A limitation of this work is that the filter tests were performed after the test circuit with the sound processor was connected with a universal (pre-molded) earplug, and not in the target earplugs that will be developed in the future. This is related to the second limitation, i.e., that the location of the microphone included in the developed test circuit was not completely consistent with the target location because the form of the final earplugs is not yet known. For the same reason, it was not possible to test the proposed solution in studies involving people. This study did not include user trials or feedback. User satisfaction will be tested in the next stage of work, where the target version of the electronic system will be developed and implemented in custom-molded earplugs. In addition, before the product is offered to customers, it will be necessary to carry out tests for its safety of use, including with the participation of people, in accordance with the conformity assessment requirements for personal protective equipment specified in the EU Regulation [24].
In real-world scenarios, noise levels and signal frequencies can fluctuate rapidly, which might affect the performance of the filters. Signal distortion or interference may also occur. However, verification of whether the presence of the designed system will bring benefits in situations where useful sounds will occur against the background noise will be possible only after the development of the final earplugs.
It should be mentioned that the presented results included the issue of signal filtering in frequency bands, but did not include the influence of the signal limiter, which will affect the final signal reaching the user. For example, with a high signal gain set in individual frequency bands and, at the same time, a relatively high sound pressure level of the signal outside the hearing protectors, the limiter will reduce the signal reproduced by the loudspeaker, and in an extreme situation, the loudspeaker will not reproduce the acoustic signal at all. However, conducting tests of the correct operation of acoustic filters required independence from the influence of the signal limiter operation.
As a practical application of the developed electronic system, its use is planned in newly developed custom-molded earplugs, i.e., not in earplugs with a universal shape, but in earplugs adapted to the shape of the employee’s external ear canal. This solution will ensure a tight fit of the earplugs and minimize the effects of incorrect placement of earplugs in the ear canal by the employee. At the same time, it will be possible to use electronic functions in earplugs of this type. Earplugs with the developed electronic system can be particularly widely used in industry, where a significant advantage will be the possibility of correcting the frequency response of the acoustic signal emitting under the earplugs. This will improve the perception of sound signals that are important from the employee’s safety perspective. The second significant advantage of such earplugs will be the possibility of adjusting their frequency characteristic of attenuation to the noise present at a specific workstation. This is important when the employee works at different workplaces at different times.

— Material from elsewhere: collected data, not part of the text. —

/-- A SCHEDULE frame at the general access point `t` (R202, R218): it starts where its channel is idle, and otherwise waits for the
next access point. -/
def State.scheduleTry (t : Nat) (a : Attempt) (s : State) : State :=
  match s.msg a.queue a.tag with
  | none => s.dropAttempt a.queue a.tag
  | some m =>
    let p := s.plan a.queue m
    let wait := fun why s => State.showDelay a.queue a.tag why t s
    if a.started then s
    else if s.throttled p.cls then wait Delay.THROTTLE s
    else if !s.portReady p.port then wait (if s.portGone p.port then Delay.BUSY else Delay.THROTTLE) s
    else if !s.chanReady p || s.isOrphan || s.tokenMissing p then wait Delay.BUSY s
    else if s.ccaBusy p.port p.ch t then wait Delay.BUSY s
    else match s.runDwell p m (s.slotT0 p.port t) with
      | 1 => s.dwellRefused.endMsg a.queue a.tag Outc.REFUSED_DWELL 0 t
      | 2 => wait Delay.DWELL s.dwellWait
      | _ => match s.dataLane p.port with
        | none => wait Delay.BUSY s
        | some l => s.handStart .schedule a l m p t

/-- A slot boundary for one attempt of classes 1 to 3: the wait counts down, or it is the start slot. -/
def State.slotAttempt (t : Nat) (a : Attempt) (s : State) : State :=
  if a.cls = 0 ∨ a.started = true ∨ t ≤ a.ready ∨ s.isSchedule a = true then s
  else match s.msg a.queue a.tag with
    | none => s.dropAttempt a.queue a.tag
    | some m =>
      if a.wait ≠ 0 then s.modAttempt a.queue a.tag fun x => { x with wait := x.wait - 1 } else s.attemptSlot a m t

/-- Attempts whose start slot is the next one claim their tokens (R392). -/
def State.claimNext (t : Nat) (s : State) : State :=
  forEach (s.mac.attempts.filter fun a => decide (a.cls ≠ 0) && !a.started && decide (a.wait = 0))
    (fun a s => match s.msg a.queue a.tag with
      | none => s
      | some m => s.claimToken a.port (s.txCentre a.port a.ch) (s.txRate a.port a.ch) a.cls
          (t + s.messageSpan (s.plan a.queue m) m)) s

/-- A new set of the noise map's settings takes effect; the cells that are stale under its AGE_LIMIT_S follow (R145). -/
def State.nmapSafe (s : State) : State := (s.safeAll Pg.NMAP).followStale

/-- The device-wide part of a phase-bin boundary, and of a 1 ms tick in timebase state OFF (R81, R133, R164): safe points of the
ports, the predistortion taps and the array-wide pages. -/
def State.boundaryParts (t : Nat) (peaks : List PortPeak) (s : State) : State :=
  let s := forEach (List.range 16) (fun p s => (s.lptBoundary t p (peaks.getD p ⟨0, none⟩)).tapsSafe p) s
  (s.safeAll Pg.ERGX).nmapSafe

/-- The cells that LIVE engines read at a boundary (R142): CELL_NOW, and for an engine with a transmission in progress the cell that
marks its symbols from here on. -/
def State.readCells (t : Nat) (s : State) : State :=
  let s := if s.binsMean then
      forEach (s.liveEngines.filter fun c => decide (s.eget c ERG.NMAP_ERASE = 1) && decide (4 ≤ s.est c) && decide (s.est c ≤ 8))
        (fun c s => s.eput c ERG.CELL_NOW (s.chanCell (s.eget c ERG.PORT) (s.eget c ERG.CENTRE) t).toNat) s
    else s
  forEach (s.liveEngines.filter s.engBusy) (State.noteCell · t) s

/-- SLOT_BOUNDARY at a multiple of 2,048 ticks: safe points of MAC and DWL, dwell windows, backoff, the starts
that are due (R199), and arbitration (R261). -/
def State.slotBoundary (t : Nat) (sense : List ChannelSense) (peaks : List PortPeak) (s : State) : State :=
  let s := ((s.macSafe t).dwlSafe).dwellStep t
  let s := if s.tb = TB.OFF then ((s.tbSafePoint.tickBoundary t).boundaryParts t peaks).readCells t else s
  let s := s.takeSense t sense
  let s := forEach s.mac.attempts (State.slotAttempt t) s
  (s.claimNext t).arbitrate t

/-- SLOT_BOUNDARY. -/
def execSlotBoundary (t : Nat) (sense : List ChannelSense) (peaks : List PortPeak) (s : State) : Res :=
  finish (onlyIf (decide (t % 2048 = 0)) (State.slotBoundary t sense peaks) (s.atTick t))

/-! ## Phase-bin boundaries and access points (R66, R73) -/

/-- PHASE_BIN_BOUNDARY: the phase clock has entered a new bin; `peaks` are the peak samples of the ports in the bin that ended. -/
def State.binBoundary (t : Nat) (peaks : List PortPeak) (s : State) : State :=
  let s := (s.tbSafePoint.tbBoundary t).boundaryParts t peaks
  s.readCells t

/-- PHASE_BIN_BOUNDARY; in OFF there are no bins. -/
def execPhaseBinBoundary (t : Nat) (peaks : List PortPeak) (s : State) : Res :=
  let s := s.atTick t
  finish (onlyIf (decide (s.tb ≠ TB.OFF) && s.binDue t) (State.binBoundary t peaks) s)

/-! ## Class 0 (R203, R204) -/

/-- An attempt of class 0 may start on its port at the access point `t` of index `i`. -/
def State.c0May (s : State) (a : Attempt) (p : Plan) (t i : Nat) : Bool :=
  (decide (a.ready = 0) || decide (a.ready + usTicks 400 ≤ t))
    && (s.lane p.port 15).all (fun x => decide (x.kind = .ack))
    && s.mac.wins.all (fun w => !(decide (w.port = p.port) && decide (w.cls = 0)))
    && s.portReady p.port && s.chanReady p && !s.isOrphan && !s.throttled 0 && !s.tokenMissing p
    && decide (Tab.get (fun _ => 0) s.txs.c0Half p.port ≠ i + 1)

/-- A class-0 frame is placed at its access point (R165, R203), as a forced access where the channel was busy within CCA_US before
it; it takes lane 15 at its t0 (R169). -/
def State.c0Start (a : Attempt) (m : Msg) (p : Plan) (t i : Nat) (s : State) : State :=
  let s := onlyIf (s.ccaBusy p.port p.ch t) (fun s => (s.event Pg.MAC MAC.EV_FORCED_ACCESS).count Pg.MAC MAC.FORCED_CNT) s
  let (t0, s) := s.placeFlexible p.port t true
  let x := s.frameLane .class0 a.queue m p t t0
  let s : State := { s with txs := { s.txs with c0Next := Tab.set (fun _ => none) s.txs.c0Next p.port (some x)
                                                c0Half := Tab.set (fun _ => 0) s.txs.c0Half p.port (i + 1) } }
  s.modAttempt a.queue a.tag fun x => { x with started := true }

/-- The class-0 attempts that wait for an access point, in order of port number (R165). -/
def State.c0Waiting (s : State) : List Attempt :=
  (s.mac.attempts.filter fun a => decide (a.cls = 0) && !a.started).foldl (fun l a =>
    l.takeWhile (fun x => decide (x.port ≤ a.port)) ++ [a] ++ l.dropWhile fun x => decide (x.port ≤ a.port)) []

/-- CLASS0_ACCESS_POINT: every port starts a ready class-0 frame. -/
def State.class0Access (t : Nat) (sense : List ChannelSense) (s : State) : State :=
  let s := s.accFollow t
  let i := s.accIndex s.mtb.c0Eff t
  if i = s.mtb.c0Idx then s
  else
    let s : State := { s with mtb := { s.mtb with c0Idx := i } }
    let s := s.takeSense t sense
    forEach s.c0Waiting
      (fun a s => match s.msg a.queue a.tag with
        | none => s.dropAttempt a.queue a.tag
        | some m =>
          let p := s.plan a.queue m
          if s.c0May a p t i then s.c0Start a m p t i else s) s

/-- CLASS0_ACCESS_POINT. -/
def execClass0AccessPoint (t : Nat) (sense : List ChannelSense) (s : State) : Res := finish ((s.atTick t).class0Access t sense)

/-! ## Wake trains (R213 to R216) -/

/-- Bytes of a WAKE frame's data field (R226). -/
def wakeBytes : Nat := 15

/-- Symbols of a wake frame for a message: its channel's preamble and its mode, without repetition. -/
def State.wakeSymbols (s : State) (p : Plan) : Nat :=
  copySymbols (s.get (Pg.TXS p.port) (TXS.PREAMBLE.nth p.ch)) (modeMod p.mode) (modeCode p.mode) wakeBytes

/-- Airtime of a wake frame, and the period of a train, in ticks (R213). -/
def State.wakeAir (s : State) (p : Plan) : Nat := airTicks (s.txRate p.port p.ch) (s.wakeSymbols p)
def State.wakePeriod (s : State) (p : Plan) : Nat := s.wakeAir p + msTicks (s.get Pg.MAC MAC.WAKE_GAP_MS)

/-- The guard of an endpoint at tick `t` (R214). -/
def State.wakeGuard (s : State) (r : EpRec) (t : Nat) : Nat :=
  let elapsed := if r.mainsLocked then s.outTicks t - r.unlocked else t - r.heard
  Nat.min (msTicks r.guardMs + 2 * r.driftPpm * elapsed / 1000000) (msTicks r.wiMs / 2)

/-- The next predicted wake of an endpoint whose train could still start in time at `t` (R213). -/
def State.nextWakeAt (s : State) (r : EpRec) (t : Nat) : Nat :=
  let wi := Nat.max 1 (msTicks r.wiMs)
  r.heard + ceilDiv (t + s.wakeGuard r t - r.heard) wi * wi

/-- Span of the next train of an endpoint (R213, R215). -/
def State.trainSpan (s : State) (r : EpRec) (t : Nat) : Nat :=
  if r.state = .drifted then msTicks r.wiMs * (1000000 + 2 * r.driftPpm) / 1000000 + msTicks r.lMs
  else 2 * s.wakeGuard r t + msTicks r.lMs

/-- The train of an endpoint is due at the general access point `t`: a full-interval train at once, another at the last access
point before the predicted wake less the guard, or where its access point has found the channel taken. -/
def State.trainDue (s : State) (a : Nat) (r : EpRec) (t : Nat) : Bool :=
  decide (r.state = .drifted) || s.mac.again.contains a
    || decide (s.nextWakeAt r t < t + s.wakeGuard r t + s.cycleTicks / 2)

/-- The endpoint's train is tried again at the next access point, its message showing why it waits. -/
def State.trainAgain (a n : Nat) (m : Msg) (why t : Nat) (s : State) : State :=
  let s : State := { s with mac := { s.mac with again := a :: s.mac.again.filter fun x => decide (x ≠ a) } }
  s.setDelay n m why t

/-- Wake frames that the span of a train takes. -/
def State.trainFrames (s : State) (p : Plan) (r : EpRec) (t : Nat) : Nat :=
  Nat.max 1 (ceilDiv (s.trainSpan r t) (Nat.max 1 (s.wakePeriod p)))

/-- The dwell check of a train at `t` (R218). -/
def State.trainDwell (s : State) (p : Plan) (r : EpRec) (t : Nat) : Nat :=
  let on := airTicks (s.txRate p.port p.ch) (s.wakeSymbols p + 2)
  let k := s.trainFrames p r t
  let period := s.wakePeriod p
  s.dwellCheck p.port p.ch t on (t + s.trainSpan r t) ((List.range k).map fun j => (t + j * period, t + j * period + on))

/-- A train of endpoint a starts on lane l (R213): its message is in flight, its data frame's t0 is fixed. -/
def State.trainStart (a n l : Nat) (m : Msg) (p : Plan) (r : EpRec) (t : Nat) (s : State) : State :=
  let s := s.runJob ⟨.train a, 1, s.cost 0, false, t, none, false⟩
  let due := t + s.enaLead p.port
  let (t0, s) := s.placeFlexible p.port due false
  let k := s.trainFrames p r t
  let period := s.wakePeriod p
  let air := s.wakeAir p
  let dataT := t0 + (k - 1) * period + air + msTicks (s.get Pg.MAC MAC.WAKE_DATA_GAP_MS)
  let x : Lane := { s.frameLane .wake a m p due t0 with copies := 1, ackReq := false, cls := 1, field := [] }
  let s := s.setLane p.port l (some x)
  let tr : Train := ⟨a, n, m.tag, p.port, p.ch, l, t0 + period, t0 + k * period, air, dataT, 0, 0, decide (r.state = .drifted)⟩
  let s : State := { s with mac := { s.mac with trains := s.mac.trains ++ [tr], again := s.mac.again.filter fun x => decide (x ≠ a) } }
  (s.showDelay n m.tag Delay.NONE t).modMsg n m.tag fun x => { x with inFlight := true, cut := false }

/-- The checks of a train's first start (R202, R213, R218, R282, R288, R392). -/
def State.trainTry (t n : Nat) (m : Msg) (s : State) : State :=
  let p := s.plan n m
  let a := p.dst
  let r := s.ep a
  let c := s.txCentre p.port p.ch
  let rate := s.txRate p.port p.ch
  let e := s.trainFrames p r t * s.energyOf p.port (s.get (Pg.TXS p.port) (TXS.LEVEL.nth p.ch))
    (airTicks rate (s.wakeSymbols p + 2))
  if s.trainDue a r t = false then s
  else if s.deaf p then (s.setDeaf p true).trainAgain a n m (s.deafWhy p) t
  else if !s.chanReady p || s.isOrphan then s.trainAgain a n m Delay.BUSY t
  else if s.tokenMissing p then
    (s.claimToken p.port c rate 1 (t + s.trainSpan r t)).trainAgain a n m Delay.BUSY t
  else if s.ccaBusy p.port p.ch t then s.trainAgain a n m Delay.SLEEPY t
  else match s.trainDwell p r (s.slotT0 p.port t) with
    | 1 => s.dwellRefused.endPending a Outc.REFUSED_DWELL t
    | 2 => s.dwellWait.trainAgain a n m Delay.DWELL t
    | _ =>
      match s.dataLane p.port with
      | none => s.trainAgain a n m Delay.BUSY t
      | some l =>
        if s.lineFits p.port t e = false then (s.count Pg.OAS OAS.LINE_WAIT_CNT).trainAgain a n m Delay.BUDGET t
        else if s.heldBack 1 || !s.fits (s.cost 0) then
          (s.refuseJob (.train a) 1 (s.cost 0) t).trainAgain a n m Delay.BUDGET t
        else match s.grantRefusal n m p [] with
          | some code => s.endMsg n m.tag code 0 t
          | none => s.trainStart a n l m p r t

Adjusting the earplugs to new conditions will be possible by changing the filter settings using an application installed on a smartphone, without the need to equip the employee with other earplugs, i.e., earplugs with different attenuation parameters.

5. Conclusions

The filtration method proposed in this paper for use in earplugs, i.e., in octave bands with center frequencies of 125 Hz, 250 Hz, 500 Hz, 1000 Hz, 2000 Hz, 4000 Hz and 8000 Hz, was fully sufficient. The range of frequencies used in the filters completely covered the speech and frequency ranges in which auditory danger signals are designed. Testing the characteristics of digital filters implemented using a sound processor allowed us to determine a high degree of compliance between these characteristics and those specified in the standard. In addition, measurements using an acoustic signal confirmed the correctness of the implementation of the filters in the designed system extended with a loudspeaker and microphone. The results obtained during the work carried out allow us to state that the developed earplugs, in which digital band filters were used and implemented using a sound processor, can be used in the future to protect employees from noise, and, at the same time, will be able to effectively provide their users with useful signals.

Author Contributions

Conceptualization, E.K. and R.M.; methodology, E.K. and R.M.; software, K.L.; formal analysis, E.K. and R.M.; investigation, E.K., R.M. and K.L.; resources, E.K.; data curation, E.K.; writing—original draft preparation, E.K.; writing—review and editing, R.M.; visualization, E.K. and R.M.; supervision, E.K.; project administration, E.K. All authors have read and agreed to the published version of the manuscript.

Funding

This task was completed on the basis of the results of research carried out within the scope of the sixth stage of the National Program “Governmental Programme for Improvement of Safety and Working Conditions” funded by the resources of the National Centre for Research and Development. Task no. I.PN.08 entitled “Development of custom moulded earplugs with microprocessor-based level dependent system”. The Central Institute for Labour Protection–National Research Institute is the Program’s main co-ordinator.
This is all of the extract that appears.